Guhl Bernhard · Nationalrat · 2018-02-27
Guhl Bernhard · Nationalrat · Aargau · Fraktion BD · 2018-02-27
Wortprotokoll
Der öffentliche Verkehr in der Schweiz ist eine Erfolgsgeschichte. Dank gut ausgebautem öffentlichem Verkehr können viele Menschen mit Bahn und Bus, Trolleybus und Tram reisen, die ansonsten das Auto verwenden würden. Weil sie auf das Auto verzichten, entlasten sie die Strasse und nicht zuletzt die stark ausgelasteten Autobahnen. Auf diesen Strassen bleibt dann mehr Kapazität für die Gewerbetreibenden wie Handwerker oder Gewerbler, die Werkzeuge oder Waren transportieren müssen, was man nun einmal nicht mit dem öffentlichen Verkehr tun kann.
Bei diesem Artikel 9 des Personenbeförderungsgesetzes geht es um Fernbusse. Der Fernbusverkehr ins Ausland ist eine sinnvolle Sache, er kann eine gute Ergänzung zur Bahn sein. Mit den direkten Linien zu europäischen Zentren können nämlich Leute, die sonst mit dem Flugzeug reisen würden, mit dem Bus reisen - womit sie ökologischer reisen. Im Inland ist es jedoch anders: Im Inland sind die Städte sehr gut mit unserer Bahn, also mit den SBB, der BLS usw., erschlossen. Die SBB fahren mit Strom, der hauptsächlich aus Wasserkraft stammt. Das ist wesentlich ökologischer als ein Bus.
Wenn nun die Fernbusse auf lukrativen Strecken dem öffentlichen Verkehr Passagiere wegnehmen, so werden dem öffentlichen Verkehr Gelder abgezwackt. Denn diese profitablen Strecken der SBB tragen dazu bei, die weniger lukrativen Verbindungen oder Kurse, die nicht gut ausgelastet sind, zu finanzieren. Insgesamt wird dann die öffentliche Hand mehr zum öffentlichen Verkehr beisteuern müssen. Eine weitere Folge könnte sein, dass im Taktfahrplan Kurse gestrichen werden müssen, womit der öffentliche Verkehr unattraktiver wird. In der Kommissionssitzung wurden entsprechende Äusserungen gemacht; es hiess, man könne ja in den Nachmittagsstunden mehrere Linien streichen, da diese Züge und Busse ohnehin leer seien. Wenn wir aber beginnen, das Angebot des öffentlichen Verkehrs auszudünnen, dann wird dieses unattraktiver.
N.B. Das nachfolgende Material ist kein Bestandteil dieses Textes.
-- ==== Sys2Proof/Safety.lean ====
section
/-!
DEFINITION. What claims say of every step: the fuses only move one way (R293, R367), a key slot is always
left (R293), and a command runs apart from the queue.
-/

namespace Sys2Proof
namespace Machine

/-- A digest slot is left whose revoke fuse is not blown (R293). -/
def keyLeft (o : OtpSt) : Bool := o.revoked % 16 != 15

/-- Fuses `b` may follow fuses `a`: blown revoke fuses stay blown, the last slot is not revoked (R293), the
minima of SVN_RAISE and COMMIT do not fall, and everything else that OTP holds stays. -/
structure FuseStep (a b : OtpSt) : Prop where
  revoked : ∀ i, a.revoked.testBit i = true → b.revoked.testBit i = true
  left : keyLeft a = true → keyLeft b = true
  svn : a.svn ≤ b.svn
  fwSvn : a.fwSvn ≤ b.fwSvn
  digest : b.digest = a.digest
  key : b.key = a.key
  encReq : b.encReq = a.encReq
  compatForbid : b.compatForbid = a.compatForbid
  testKey : b.testKey = a.testKey
  testRevoked : b.testRevoked = a.testRevoked
  authority : b.authority = a.authority

/-- What every command does to the queue and the fuses: the queue stays, the fuses move one way. -/
structure Kept (s t : State) : Prop where
  pending : t.pending = s.pending
  fuses : FuseStep s.otp t.otp

/-! ### What statements say of a command -/

/-- Command `c` in state `s` answers a next state, and `P` holds of it. -/
abbrev Does (c : Instr) (s : State) (P : State → Prop) : Prop := ∃ t, exec c s = .next t ∧ P t

/-- The fields of `l`, instances and all, are the only register fields in which `s` and `t` differ. -/
def OnlyFields (l : List (Fld × Nat)) (s t : State) : Prop :=
  ∀ f i, (∀ e ∈ l, fkey e.1 e.2 ≠ fkey f i) → fget t f i = fget s f i

/-- Nothing but register fields, of them only those of `l`, differs between `s` and `t`. -/
def OnlyRegs (l : List (Fld × Nat)) (s t : State) : Prop := t = { s with regs := t.regs } ∧ OnlyFields l s t

/-! ### Registers -/

/-- Register `r` has fields whose writes follow their access codes alone (R5). -/
def plainWrites (r : Nat) : Bool :=
  r < 200 && (regPutCab State.reset 0 r 0 0).isNone && (regPutPort State.reset r 0 0).isNone && (regPutCtl State.reset 0 r 0 0).isNone

/-- Register `r` has fields whose reads clear RC fields and do nothing else. -/
def plainReads (r : Nat) : Bool :=
  r < 200 && !(List.contains [R_FLT_SRC, R_SYS_TICK_CNT, R_CPT_TOD_SEC, R_CPT_TXTS, R_FIFO_PEAK, R_PIN_IN] r)

/-- FIFO `k` is about to have a FREE-mode swap cycle (R121). -/
def swapDue (s : State) (k : Nat) : Bool :=
  fget s FIFO_MODE_SWAP k = 0 && fifoREmpty (fifo s k) && !(fifo s k).w.isEmpty && (fifo s k).wopen.isNone

/-! ### Cells -/

/-- The cell that an opcode command names. -/
abbrev cellAt (s : State) (r : CellRef) : Cell := cell s (cid r.p r.pcol r.row)

/-- The instruction word of its drawer. -/
abbrev insAt (s : State) (r : CellRef) : Word := (cellAt s r).cur.w0

/-- The value of operand source `sel` in the cell's next cycle, the RAM operand apart (R32). -/
def operandAt (s : State) (r : CellRef) (sel : Nat) : Word :=
  operand (cellAt s r) (cellAt s r).t
    (fun n => (srcWire s r.p r.pcol ((lcolOf s r.p r.pcol).getD 0) r.row (inSel (cellAt s r).cur n) (cellAt s r).t).1) 0 sel

/-- Operand A. -/
abbrev opA (s : State) (r : CellRef) : Word := operandAt s r (insSA (insAt s r))
/-- Operand B. -/
abbrev opB (s : State) (r : CellRef) : Word := operandAt s r (insSB (insAt s r))
/-- Operand C. -/
abbrev opC (s : State) (r : CellRef) : Word := operandAt s r (insSC (insAt s r))

/-- A service cell away from the cabinet's outer columns stands in a running slot under a drawer with opcode `op`,
with nothing in flight and no gap step about (R34 to R38, R83, R85). -/
structure InSlot (op : Nat) (s : State) (r : CellRef) : Prop where
  ref : cellRefOk r = true
  place : ∃ lcol, lcolOf s r.p r.pcol = some lcol ∧ 1 ≤ lcol ∧ lcol ≤ 14
  service : r.pcol ≠ gapPos s r.p
  gap : (cab s r.p).gapPh = 0
  runs : cabRuns s r.p = true
  slot : (cab s r.p).slot ≠ none
  first : (cab s r.p).slotStart ≤ (cellAt s r).t
  last : (cellAt s r).t < (cab s r.p).slotStart + (cab s r.p).slotLen
  drawer : (cellAt s r).cur.runs = true
  opcode : insOP (insAt s r) = op
  good : insReserved (insAt s r) = false
  idle : (cellAt s r).jobs = []
  yDone : (cellAt s r).y.vc ≤ (cellAt s r).t
  fDone : (cellAt s r).f.vc ≤ (cellAt s r).t
  ag1 : (cellAt s r).ag1 < 512

/-- Such a cell issues: VGATE is 0, its condition is true, and it reads no RAM word. -/
structure Issues (op : Nat) (s : State) (r : CellRef) : Prop extends InSlot op s r where
  gate : insVGATE (insAt s r) = false
  cond : condTrue (insAt s r) (cellAt s r) = true
  mem : insAG0RD (insAt s r) = false

/-- What a cycle left in Y and F: `v` where the mask `dst` names the register, else what was there, without valid. -/
structure CellYF (s t : State) (r : CellRef) (dst : Nat) (v : Word) : Prop where
  y : (cellAt t r).y.see ((cellAt s r).t + 1) = if dst.testBit 0 then (v, true) else ((cellAt s r).y.val, false)
  f : (cellAt t r).f.see ((cellAt s r).t + 1) = if dst.testBit 1 then (v, true) else ((cellAt s r).f.val, false)

/-- Nothing outside the cell changed but time and pin levels: no other cell, no register field, no FIFO, no cabinet. -/
structure CellAlone (s t : State) (r : CellRef) : Prop where
  others : ∀ j, j ≠ cid r.p r.pcol r.row → cell t j = cell s j
  cabs : t.array.cabs = s.array.cabs
  regs : t.regs = s.regs
  fifo : t.fifo = s.fifo
  flt : t.flt = s.flt

/-- One issue cycle has passed: the result `v`, if the operation has one, is in Y, F and the RAM word at the AG1
pointer as DST names them; accumulators, CM, BX, CI and the results in flight are those of `x`; the rest of the cell,
but PH and its cycle, stays. -/
structure CellDid (s t : State) (r : CellRef) (v : Option Word) (x : Cell) : Prop where
  yf : CellYF s t r (if v.isSome then insDST (insAt s r) else 0) (v.getD 0)
  ram : ∀ a, a < 512 → ramCode (cellAt t r) a =
    if v.isSome ∧ (insDST (insAt s r)).testBit 2 = true ∧ a = (cellAt s r).ag1 then eccEnc (v.getD 0) else ramCode (cellAt s r) a
  acc : (cellAt t r).acc = x.acc
  cm : (cellAt t r).cm = x.cm
  bx : (cellAt t r).bx = x.bx
  ci : (cellAt t r).ci = x.ci
  jobs : (cellAt t r).jobs = x.jobs
  ag0 : (cellAt t r).ag0 = (cellAt s r).ag0
  cfg : (cellAt t r).cfg = (cellAt s r).cfg
  drawer : (cellAt t r).cur = (cellAt s r).cur
  ph : (cellAt t r).ph = if (cellAt s r).ph = insPLEN (insAt s r) then 0 else ((cellAt s r).ph + 1) % 512
  time : (cellAt t r).t = (cellAt s r).t + 1
  alone : CellAlone s t r

/-- Lane `i` of `v` holds the low bits of the exact value `e`, clamped to the lane first under SAT and SCALE (R43). -/
def LaneIs (ins : Word) (v : Word) (i : Nat) (e : Int) : Prop :=
  laneU (insFMT ins) v i = wrapN (laneW (insFMT ins)) (if insOVF ins = 0 then e else clampI (laneW (insFMT ins)) e)

/-- Every lane of `v` holds `e` of its number. -/
def LanesAre (ins : Word) (v : Word) (e : Nat → Int) : Prop := ∀ i, i < laneN (insFMT ins) → LaneIs ins v i (e i)

/-! ### The lexicon -/

/-- Slot `loc` of the lexicon holds the entry `e`, both its halves clean (R211). -/
def SlotHolds (s : State) (loc e : Nat) : Prop :=
  ∃ a b, eccJudge (lexCodes s.lex loc).1 = .clean a ∧ eccJudge (lexCodes s.lex loc).2 = .clean b ∧ e = b.toNat * 2 ^ 64 + a.toNat

/-- A valid entry of TYPE and KEY `tk`. -/
def EntryFor (tk e : Nat) : Prop := entV e = true ∧ entTK e = tk

/-- Of the four clean slots of `tk`, slot `l` alone holds a valid entry of it: `e` (R206). -/
def KeyAt (s : State) (tk l e : Nat) : Prop :=
  l ∈ lexSlots tk ∧ SlotHolds s l e ∧ EntryFor tk e ∧ ∀ m ∈ lexSlots tk, m ≠ l → ∃ x, SlotHolds s m x ∧ ¬ EntryFor tk x

/-- The four slots of `tk` are clean and none holds a valid entry of it. -/
def KeyNowhere (s : State) (tk : Nat) : Prop := ∀ m ∈ lexSlots tk, ∃ x, SlotHolds s m x ∧ ¬ EntryFor tk x

/-! ### Compatibility loads -/

/-- The next record of the compatibility load `c` lies whole in the staging buffer, its CRC is good, and `w` are its
record word and payload (R304, R307); `u` is the state after the reads. -/
def NextRecord (s : State) (c : CompatJob) (u : State) (w : List Word) : Prop :=
  let q := gReadBytes 2 (stageOfs s + c.pos) 8 s
  let n := wf (wAt (bytesToWords 2 (q.2.map (fun b => b.1))) 0) 32 24
  let r := gReadBytes (n / 16 + 3) (stageOfs s + c.pos) (8 * (n + 2)) q.1
  let b := r.2.map (fun b => b.1)
  s.cfg.compat = some c ∧ c.pos + 16 ≤ c.len ∧ c.pos + 8 * (n + 2) ≤ c.len ∧ u = r.1 ∧ w = (bytesToWords (n + 2) b).take (n + 1) ∧
    wAt (bytesToWords (n + 2) b) (n + 1) = BitVec.ofNat 64 (crc32cR (b.take (8 * (n + 1)))) ∧ wf (wAt w 0) 32 24 = n

/-- Every logical cabinet stands on a physical one, and a cabinet owns board pins only (R110, R327). -/
structure Placed (s : State) : Prop where
  phys : ∀ l, l < 96 → physOf s l < 100
  pins : ∀ p, p < 100 → ∀ n ∈ (cab s p).pins, n < 96
  doors : ∀ l, l < 96 → ∀ e ∈ (img s l).doors.pins, e.1 < 96

/-! ### The scheduler -/

/-- Thread `x` is in service on pair `k`, and `cc` further cycles of its job stay within its budget (R345, R351). -/
structure Serves (s : State) (k x cc : Nat) : Prop where
  pair : k < 4
  thread : x < 4096
  serves : inService s k = some x
  notOver : (thr s x).ovr = false
  within : (thr s x).budget = 0 ∨ (thr s x).svc + cc ≤ (thr s x).budget
  flow : (thr s x).flow < 16384

/-! ### Mailbox commands -/

/-- The state once Kaluno has taken command `c` of group `g` in mailbox `m` (R355): RSP_RDY clear, BUSY set, the request's
group and code kept. -/
def taken (s : State) (m g c : Nat) : State :=
  let u := fset (clearBits s MBX_RSP_RDY_RDY 0 (2 ^ m)) MBX_BUSY_BUSY 0 (fget s MBX_BUSY_BUSY 0 ||| 2 ^ m)
  setMbx u m { mbx u m with grp := g, code := c }

/-- Nothing keeps command `c` of group `g` with fields `a` and the bytes `ext` it fetches in mailbox `m` from running: the
mailbox is served and runs nothing, neither the phase nor GMASK forbids the command (R364, R365), nor SAFE, and no earlier
request has its unit (R361), or the command does not wait for one (R363). -/
structure MbxRuns (s : State) (m g c : Nat) (a : List Nat) (ext : List Byte := []) : Prop where
  box : m < 16
  served : mbxServed s = true
  idle : (fget s MBX_BUSY_BUSY 0).testBit m = false
  permitted : gate (taken s m g c) m g c = none
  allowed : safeForbids (taken s m g c) g c a = false
  free : (unitsBusy (taken s m g c) g c a ext && !loadRetry (taken s m g c) g c) = false

/-- Command `i`, run in mailbox `m`, leaves `w` and is answered OK with the payload `pay`. -/
abbrev Answers (i : Instr) (s : State) (m : Nat) (w : State) (pay : List Byte) : Prop := exec i s = .next (finish w m 0 0 false pay)

/-- It leaves `w` and is answered with the status `st` and no payload. -/
abbrev Declines (i : Instr) (s : State) (m : Nat) (w : State) (st : Nat) : Prop := exec i s = .next (finish w m st 0 false [])

/-- It leaves `w`, and its answer waits for `x` (R362). -/
abbrev Waits (i : Instr) (s : State) (m : Nat) (w : State) (x : Wait) : Prop :=
  exec i s = .next (setSvc w { w.svc with waits := w.svc.waits ++ [(m, x)] })

/-- The response window of mailbox `m` holds an answer with status `st`, SUB `sub` and the payload `pay`; RSP_RDY is set and
BUSY clear (R355, R358). -/
structure Answered (t : State) (m st sub : Nat) (pay : List Byte) : Prop where
  ready : (fget t MBX_RSP_RDY_RDY 0).testBit m = true
  idle : (fget t MBX_BUSY_BUSY 0).testBit m = false
  status : smGet 0 (mbx t m).rsp 12 = BitVec.ofNat 8 st
  sub : smGet 0 (mbx t m).rsp 11 = BitVec.ofNat 8 sub
  len : winGet (mbx t m).rsp 14 2 = leBytes 2 pay.length
  pay : winGet (mbx t m).rsp 24 pay.length = pay

/-- The request window of mailbox `m` holds a request with this header and payload (R358). -/
structure Requested (s : State) (m tag seq code grp flags chk : Nat) (pay : List Byte) : Prop where
  fits : tag < 2 ^ 32 ∧ seq < 2 ^ 16 ∧ code < 256 ∧ grp < 256 ∧ flags < 256 ∧ chk < 2 ^ 32 ∧ pay.length ≤ 4072
  hdr : winGet (mbx s m).req 0 8 = leBytes 4 tag ++ leBytes 2 seq ++ leBytes 1 code ++ leBytes 1 grp
  flg : smGet 0 (mbx s m).req 13 = BitVec.ofNat 8 flags
  len : winGet (mbx s m).req 14 2 = leBytes 2 pay.length
  chk : winGet (mbx s m).req 20 4 = leBytes 4 chk
  pay : winGet (mbx s m).req 24 pay.length = pay

/-- Mailbox `m` alone has rung, Kaluno runs outside board test hold (R312) and no request waits or is held. -/
structure Rung (s : State) (m : Nat) : Prop where
  box : m < 16
  fw : s.boot.fw = true ∧ s.boot.rom = false
  phase : fget s SYS_BOOT_STAT_PHASE 0 ≠ 6
  order : s.svc.order = [m]
  idle : (fget s MBX_BUSY_BUSY 0).testBit m = false
  waits : s.svc.waits = []
  held : s.svc.held = []

/-! ### Scrubbing -/

/-- Configuration word `w` of cell `k`, read with the upset bits `err`, has been scrubbed by the table of R422: a clean word
stays, a corrected one is written back, any other is written anew from the image; the class of the record is that of the
word's inventory. -/
structure Scrubbed (s t : State) (k w : Nat) (err : Code) : Prop where
  clean : ∀ d, eccJudge (cfgCode (cell s k) w ^^^ err) = .clean d → cfgCode (cell t k) w = cfgCode (cell s k) w ^^^ err ∧
    t.flt = s.flt ∧ fget t SCR_ERR_CE 0 = fget s SCR_ERR_CE 0 ∧ fget t SCR_ERR_REWRITE 0 = fget s SCR_ERR_REWRITE 0
  fixed : ∀ d, eccJudge (cfgCode (cell s k) w ^^^ err) = .fixed d → cfgCode (cell t k) w = eccEnc d ∧
    fget t SCR_ERR_CE 0 = min (fget s SCR_ERR_CE 0 + 1) (2 ^ 32 - 1) ∧
    ∃ e, t.flt.raised = s.flt.raised ++ [e] ∧ e.src = cabSrc (k / 136) ∧
      e.cls = if w < 12 then (match scrubCol s (k / 136) (k / 8 % 17) with
        | some l => invFault (invClass s (k / 136) l (k % 8) w)
        | none => clsC) else clsC
  other : (eccJudge (cfgCode (cell s k) w ^^^ err) = .bad ∨ eccJudge (cfgCode (cell s k) w ^^^ err) = .poison) →
    cfgCode (cell t k) w = eccEnc (scrubImage s (k / 136) (k / 8 % 17) (k % 8) w) ∧
    fget t SCR_ERR_REWRITE 0 = min (fget s SCR_ERR_REWRITE 0 + 1) 65535 ∧
    ∃ e, t.flt.raised = s.flt.raised ++ [e] ∧ e.src = cabSrc (k / 136) ∧
      e.cls = (match scrubCol s (k / 136) (k / 8 % 17) with
        | some l => invFault (invClass s (k / 136) l (k % 8) w)
        | none => clsC)

end Machine
end Sys2Proof
end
Es gibt auch sinnvolle Fernbuslinien in der Schweiz. Es zeigt sich jedoch, dass es den Fernbusbetreibern ums Rosinenpicken geht und nicht darum, eine gute Ergänzung zum öffentlichen Verkehr zu bieten. Ich habe noch keine einzige Anfrage eines Fernbusbetreibers gesehen, der Linien in irgendwelche entlegene Regionen wie beispielsweise das Glarnerland oder den Jura anbieten wollte.
Die BDP-Fraktion steht zu einem gut ausgebauten öffentlichen Verkehr mit Halbstundentakt oder Viertelstundentakt, zumindest ein Stundentakt sollte jedenfalls angeboten werden. Der Antrag der Minderheit Giezendanner würde letztlich den Taktfahrplan ausdünnen, was die Leute nicht mehr dazu ermuntern würde, den öffentlichen Verkehr zu nutzen.
Die BDP-Fraktion ist aber für einen guten Taktfahrplan und wird daher dem Antrag der Kommissionsmehrheit zustimmen.